Soufan Merkezi isimli düşünce kuruluşunda kıdemli araştırmacı olarak çalışan Colin P. Clarke’a göre “salgından IŞİD’den fazla faydalanan çok az grup vardır.”
Eğitimler birkaç ay önce tekrar başladı ancak örneğin Almanya gibi ülkeler ülkedeki eğitim personeli sayısını büyük oranda azalttı.
Bütün bunlar yaşanırken, yüzlerce silahlı savaşçı, nüfuzun daha seyrek olduğu Selahaddin gibi uzak bölgelere çekilerek buralardan ölümcül saldırılar gerçekleştirmeye devam etti.
ABD varlığının daha da küçülmesiyle birlikte oluşacak güç boşluğu nedeniyle bu silahlı grubun faaliyetlerinin artabileceğini ifade eden Pollock bu konu ile alakalı şunu söyledi: “Bu tür saldırıların sıklığı ve sayısı, ABD ve müttefiklerinin askeri baskısının olmadığı bir durumda mutlaka artacaktır.”

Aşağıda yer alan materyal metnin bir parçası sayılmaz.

-- ==== Sys2Proof/Machine/TierMsgs.lean ====
section
/-!
DEFINITION. What the messages of the tree mean (R466, R467, R469 to R472, R476, R477, R490): boot and join, commands and
replies, records, summaries and tail reports; and the end of an entry to D-SLEEP.
-/

namespace Sys2Proof.Machine

/-! ### Boot and join (Table 16-7) -/

/-- The system secret as SECRET carries it: most significant word first. -/
def State.secretBytes (s : State) : List Byte := s.sec.secret.flatMap (fun w => beBytes 4 w.toNat)

/-- SECRET for one device (Table 16-5): load, or clear. -/
def State.sendSecret (s : State) (d : Nat) (load : Bool) : State :=
  match s.routePort d with
  | some t => s.sendMsg t 2 0x08 d (if load then 1#8 :: s.secretBytes else 2#8 :: zeros 32) []
  | none => s

/-- Firmware loads 32 bytes as the system secret (R467): the measurement log is extended with type 8. -/
def State.loadSecret (s : State) (b : List Byte) : State :=
  if (upTo 16).any (fun k => s.bit (SEC_PG_CTL.EN k) && s.bit (SEC_PG_CTL.KBASE k)) then s.setFld SEC_STAT.CFG_REJECT 1
  else
    let s := (upTo 8).foldl (fun (s : State) k => s.keyload (BitVec.ofNat 32 (beNat (slice b (4 * k) 4)))) s.keyClear
    s.extendLog 8 (zeros 32)

/-- May the device push its image to a child (Table 16-7)? The manager from the start of its firmware, a worker once READY. -/
def State.mayPush (s : State) : Bool :=
  s.pwr.phase == .ready || (!s.isWorker && s.pwr.phase == .starting && decide (3 ≤ s.fld BOOT_STAGE.STAGE))

/-- The image that the device booted itself (R466). -/
def State.ownImage (s : State) : List Byte := s.ucode.booted

/-- Push the image to the child on a port: a BOOT message. -/
def State.pushBoot (s : State) (t : Nat) : State :=
  let s := s.setTport t { s.tport t with bootTries := (s.tport t).bootTries + 1 }
  s.sendMsg t 5 0x06 (s.childNum t) s.ownImage []

/-- Children in boot ROM whose push has not begun. -/
def State.bootPushes (s : State) : State :=
  if !s.mayPush then s
  else (upTo 8).foldl (fun (s : State) t =>
    let p := s.tport t
    if !s.upPort t && s.tierState t == 3 && p.peerFw == 0 && p.bootTries == 0 then s.pushBoot t else s) s

/-- The firmware of a child joins (R459, R466, R468), for the first time or after a push: it is present, has a route, and is sent the
system secret. -/
def State.childJoins (s : State) (t : Nat) : State :=
  let d := s.childNum t
  let w := s.worker d
  let tries := (s.tport t).bootTries
  let s := s.setTport t { s.tport t with bootTries := 0 }
  if w.present && !w.asleep && tries == 0 then s
  else
    let s := s.setWorker d { w with present := true, asleep := false, port := t }
    let s := s.setRoute d (some t)
    if s.bit SEC_STAT.SYS_VALID then s.sendSecret d true else s

/-- The journal summary (Table 16-8). -/
def State.summaryBody (s : State) : List Byte :=
  leBytes 8 s.dt.toNat ++ leBytes 4 s.tree.sumSeq.toNat ++ leBytes 4 s.openCount ++
  leBytes 8 (s.pair WEIRG_ACC_LO.ACCEPTED WEIRG_ACC_HI.ACCEPTED).toNat ++
  leBytes 8 (s.pair WEIRG_VER_LO.VERIFIED WEIRG_VER_HI.VERIFIED).toNat ++
  leBytes 8 (s.pair WEIRG_BAD_LO.NOT_OK WEIRG_BAD_HI.NOT_OK).toNat ++ zeros 24 ++
  (upTo 96).flatMap (fun n =>
    let w := s.weir n
    leBytes 4 (s.armedCount n) ++ leBytes 4 w.flying.length ++ leBytes 4 (lowestXid (w.recs.filter (fun r => !r.state.final))) ++
      leBytes 4 w.lastXid.toNat)

/-- Send a SUMMARY (R471). -/
def State.sendSummary (s : State) : State :=
  let s := { s with tree := { s.tree with sumSeq := s.tree.sumSeq + 1, lastSum := s.dt } }
  s.sendMsg 0 4 0x04 0 s.summaryBody []

/-- The uplink of a worker is UP again after it had gone DOWN (R477): held tail report, held records and a new SUMMARY. -/
def State.rejoin (s : State) : State :=
  let tail := s.tree.heldTail
  let recs := s.tree.heldRecs
  let s := { s with tree := { s.tree with heldTail := none, heldRecs := [] } }
  let s := match tail with
    | some r => (s.sendMsg 0 1 0x05 0 r []).tailStat r
    | none => s
  let s := recs.foldl (fun (s : State) e =>
    s.sendMsg 0 (if e.1 = 3 ∧ 2 ≤ leAt e.2 13 1 / 4 % 4 then 2 else 4) e.1 0 e.2 []) s
  if tail.isSome then s.sendSummary else s

/-- A port has reached UP (R466, R477): a worker's uplink after a loss, a child's firmware, or boot ROM at a further HELLO. -/
def State.portJoined (s : State) (t : Nat) (retrain : Bool) : State :=
  if s.upPort t then (if retrain then s else s.rejoin)
  else if (s.tport t).peerFw != 0 then s.childJoins t
  else if (s.tport t).bootTries = 0 then s
  else s.raise (Flt.TIER_BOOT_FAIL t)

/-- Notice 7 of a child (R490): it stays present, asleep, and its port is disabled with its detector armed. -/
def State.childSlept (s : State) (t : Nat) : State :=
  let d := s.childNum t
  let s := s.setWorker d { s.worker d with present := true, asleep := true, ready := false }
  let s := s.tierOff t
  s.setTport t { s.tport t with armed := true }

/-- A worker's boot ROM holds a whole image (Table 16-7 steps 2 to 4): it verifies it, answers BOOTSTAT, and with code 0 starts
firmware and restarts the link with a HELLO. -/
def State.takeBoot (s : State) (image : List Byte) : State :=
  if !s.isWorker || s.pwr.phase != .starting || s.fld BOOT_STAGE.STAGE != 2 then s
  else
    let code := Config.bootCode image
    let s := s.sendMsg 0 2 0x07 (s.fld (TIER_STAT.PEER 0)) (leBytes 4 code) []
    if code % 2 ^ 32 ≠ 0 then s
    else match s.pwr.start with
      | none => s
      | some c =>
        let s := { s with ucode := { s.ucode with booted := image, staged := Config.bootCustomer image } }
        ((s.startFirmware c).setTier 0 1).tierAttempt 0

/-- BOOTSTAT from a child (R466): on a failure code the parent pushes once more; a second one sets BOOT_FAIL. -/
def State.takeBootstat (s : State) (t code : Nat) : State :=
  if code = 0 then s
  else if (s.tport t).bootTries ≤ 1 then s.pushBoot t
  else s.raise (Flt.TIER_BOOT_FAIL t)

/-! ### Commands and replies (R469) -/

/-- A CMD message: the worker accepts the command. -/
def State.takeCmd (s : State) (body : List Byte) : State :=
  if !s.isWorker then s
  else
    let p := readPacket (slice body 0 64) (some (body.drop 32))
    let c : HostCmd :=
      { sq := 0, order := s.host.nextOrder, sqhd := 0, opcode := p.opcode, rbuf := p.rbuf, ordered := p.order, target := p.target,
        tag := p.tag, rlen := p.rlen, raddr := p.raddr, params := slice (body.drop 32) 0 p.plen, started := false, sent := [],
        wait := .none, devices := [s.tree.num], routed := true, head := slice body 0 32 }
    { s with host := { s.host with accepted := s.host.accepted ++ [c], nextOrder := s.host.nextOrder + 1 } }

/-- The result bytes of a REPLY with its poisoned words as R452 writes them, and whether there is one. -/
def replyResult (body : List Byte) (poison : List Nat) : List Byte × Bool :=
  let n := leAt body 4 4
  if n = 0 then (slice body 8 16, false)
  else
    let ws := (poison.filter (fun i => decide (3 ≤ i ∧ 8 * i < 24 + n))).map (· - 3)
    (ws.foldl (fun b i => (patch b (8 * i) (List.replicate 8 0xFF#8)).take n) (slice body 24 n), !ws.isEmpty)

/-- A REPLY message: the manager completes the oldest command that it sent to that worker and that it still awaits. -/
def State.takeReply (s : State) (src : Nat) (body : List Byte) (poison : List Nat) : State :=
  if s.isWorker then s
  else match s.host.accepted.find? (fun c => !c.routed && c.sent.contains src && c.devices.contains src) with
    | none => s
    | some c =>
      let (res, bad) := replyResult body poison
      let s := if bad then s.hostRaise Flt.HOST_DP_POISON c.raddr 4 1 0 c.sq else s
      (s.cmdAnswered c src).postFinal c src (leAt body 0 2) (leAt body 2 2) res

/-! ### Records, summaries, tail reports -/

/-- The manager learns of a depth-2 worker by its first message. -/
def State.learn (s : State) (t src : Nat) : State :=
  if s.isWorker || src ≤ 8 || (s.worker src).present then s
  else (s.setWorker src { s.worker src with present := true, asleep := false, port := t }).setRoute src (some t)

/-- One record of a worker (R454, R470), which the manager writes to the host log as its own. A class S record says that the
worker is in the safe state; a port of a depth-1 worker gone DOWN loses the workers behind it (R474). -/
def State.takeRecord (s : State) (src : Nat) (r : List Byte) : State :=
  let s := s.logBytes r
  let final := leAt r 13 1 / 4 % 4
  let block := leAt r 9 1
  let inst := leAt r 10 2
  if block = 0x20 then s
  else
    let s := if final = 3 then s.setWorker src { s.worker src with safe := true } else s
    if block = 0xE ∧ leAt r 12 1 = 5 ∧ 2 ≤ final ∧ 1 ≤ src ∧ src ≤ 8 ∧ 1 ≤ inst ∧ inst ≤ 7 then s.workerLost (9 + 7 * (src - 1) + (inst - 1))
    else s

/-- Notice 6 for a lost worker whose account is settled (R477): detail 1 says that none is available. Its own account replaces the
manager's (R475). -/
def State.rejoined (s : State) (src detail : Nat) : State :=
  if (s.worker src).lost then (s.setWorker src { s.worker src with lost := false, failed := 0 }).noticeFor src 6 detail else s

/-- A notice of a worker (R454, R477, R490). -/
def State.takeNotice (s : State) (t src : Nat) (r : List Byte) : State :=
  let s := s.logBytes r
  if leAt r 9 1 ≠ 0x20 then s
  else match leAt r 10 2 with
    | 3 => (s.setWorker src { s.worker src with ready := true, asleep := false }).rejoined src 1
    | 4 => s.setWorker src { s.worker src with safe := false }
    | 7 => if src = s.childNum t then s.childSlept t else s.setWorker src { s.worker src with asleep := true, ready := false }
    | _ => s

/-- A TAIL message so far, of which `had` bytes were there before (R472): the mandatory part is written when it is whole, the rest and `COMPLETE` with the last
fragment; a lost worker has then rejoined (R477). -/
def State.takeTail (s : State) (src had : Nat) (bytes : List Byte) (whole : Bool) : State :=
  let s := if had < 3136 ∧ 3136 ≤ bytes.length then s.putMandatory src bytes else s
  if whole then (s.putComplete src bytes).rejoined src 0 else s

/-- The records of a message, 32 bytes each. -/
def State.takeRecords (s : State) (f : State → List Byte → State) (b : List Byte) : State :=
  (upTo (b.length / 32)).foldl (fun (s : State) k => f s (slice b (32 * k) 32)) s

/-- A message received whole on port `t`: one that goes down acts on a worker, one that goes up on the manager, BOOTSTAT on
the parent. -/
def State.tierMessage (s : State) (t : Nat) (m : TierMsg) : State :=
  let down := s.upPort t
  let mgr := !s.isWorker
  match m.mtype with
  | 1 => if down then s.takeCmd m.body else s
  | 2 => if mgr then (s.learn t m.src).takeReply m.src m.body m.poison else s
  | 3 => if mgr then (s.learn t m.src).takeRecords (fun s r => s.takeRecord m.src r) m.body else s
  | 4 => if mgr then let s := s.learn t m.src; s.setWorker m.src { s.worker m.src with summary := some m.body } else s
  | 6 => if down then s.takeBoot m.body else s
  | 7 => if down then s else s.takeBootstat t (leAt m.body 0 4)
  | 8 =>
    if !down then s
    else match leAt m.body 0 1 with
      | 1 => s.loadSecret (m.body.drop 1)
      | 2 => s.keyClear
      | _ => s
  | 9 => if mgr then (s.learn t m.src).takeRecords (fun s r => s.takeNotice t m.src r) m.body else s
  | _ => s

/-- The bytes of a message in reassembly. -/
def State.partialBytes (s : State) (t src : Nat) (id : BitVec 16) : List Byte :=
  match (s.tport t).partials.find? (fun x => x.src == src && x.msgId == id) with
  | some x => x.bytes
  | none => []

/-- A frame received on a tier port, and what a message that it completes means. -/
def State.tierIn (s : State) (t : Nat) (f : Frame) : State :=
  let src := f.route.toNat / 64 % 64
  let id := BitVec.ofNat 16 (leAt f.payload 2 2)
  let had := (s.partialBytes t src id).length
  let (m, s) := s.tierRx t f
  match m with
  | some m =>
    if m.mtype = 5 then
      (if s.isWorker then s else (s.learn t m.src).takeTail m.src had m.body true)
    else s.tierMessage t m
  | none =>
    if !s.isWorker && f.type == 2 && f.route.toNat % 64 == s.tree.num && leAt f.payload 0 1 == 5 then
      s.takeTail src had (s.partialBytes t src id) false
    else s

/-- Is a frame one of a message of this type for this device? -/
def State.forMe (s : State) (mtype : Nat) (f : Frame) : Bool :=
  f.type == 2 && f.route.toNat % 64 == s.tree.num && leAt f.payload 0 1 == mtype

/-- The summary period has passed on a READY worker whose uplink is UP (R471). -/
def State.summaryDue (s : State) : Bool :=
  s.isWorker && s.pwr.phase == .ready && s.tierState 0 == 3 && elapsed s.dt s.tree.lastSum (usTicks (1000 * s.fld (TIER_CTL.SUM_PER 0)))

/-! ### The end of an entry to D-SLEEP (Table 17-3 steps 2 to 4) -/

/-- The PWR.STATE commands that asked for D-SLEEP complete. -/
def State.sleepDone (s : State) : State :=
  s.host.accepted.foldl (fun (s : State) c =>
    let c := s.cmdNow c
    if c.wait == .power 3 && s.host.accepted.any (fun x => x.order == c.order) then s.finishOk c else s) s

/-- A worker's ports are disabled; the detectors of its uplink and of the ports to sleeping children are armed. -/
def State.sleepPorts (s : State) : State :=
  (upTo 8).foldl (fun s t =>
    let s := if s.bit (TIER_CTL.EN t) then s.tierOff t else s
    if s.upPort t || (s.worker (s.childNum t)).asleep then s.setTport t { s.tport t with armed := true } else s) s

/-- Power goes off (Table 17-3 step 4). -/
def State.darken (s : State) : State :=
  let s := s.setPair SLEEP_DT_LO.V SLEEP_DT_HI.V s.dt
  let s := match s.dram.regions.find? (fun e => e.2.valid && e.2.code) with
    | some e => s.setPair PWR_RESUME_LO.ADDR PWR_RESUME_HI.ADDR (BitVec.ofNat 64 e.2.first)
    | none => s
  let s := s.addWrap DSTATE_CNT.SLEEPS 1
  { s with pwr := { s.pwr with phase := .asleep, entryAt := none, sleepNote := false }, time := { s.time with tbclk := false } }

/-- Steps 2 to 4, once the caches are clean: a worker sends notice 7, which must have left before its ports are disabled; the manager's link goes down. -/
def State.sleepOff (s : State) : State :=
  match s.pwr.entryAt with
  | none => s
  | some _ =>
    if (upTo 68).any s.l2Held then s else
    let s := (s.selfRefresh true).sleepDone
    if !s.isWorker then ((s.setFld HOST_STAT.SPEED 0).sleepPorts).darken
    else
      let s := if s.pwr.sleepNote then s else { s.notice 7 0 with pwr := { s.pwr with sleepNote := true } }
      if s.uplinkDrained then (s.sleepPorts).darken else s

end Sys2Proof.Machine
end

Sonuç olarak, sürekli azalan Irak devlet otoritesi ve ABD’nin askerlerini çekmesiyle oluşacak güç boşluğu kombinasyonu Orta Doğu’daki en önemli devletlerden birini tehlikeye atabilir. Irak’ın böyle bir durumla karşı karşıya kalmasından ilk faydalanacak olan aktörler ise İran ve IŞİD olur.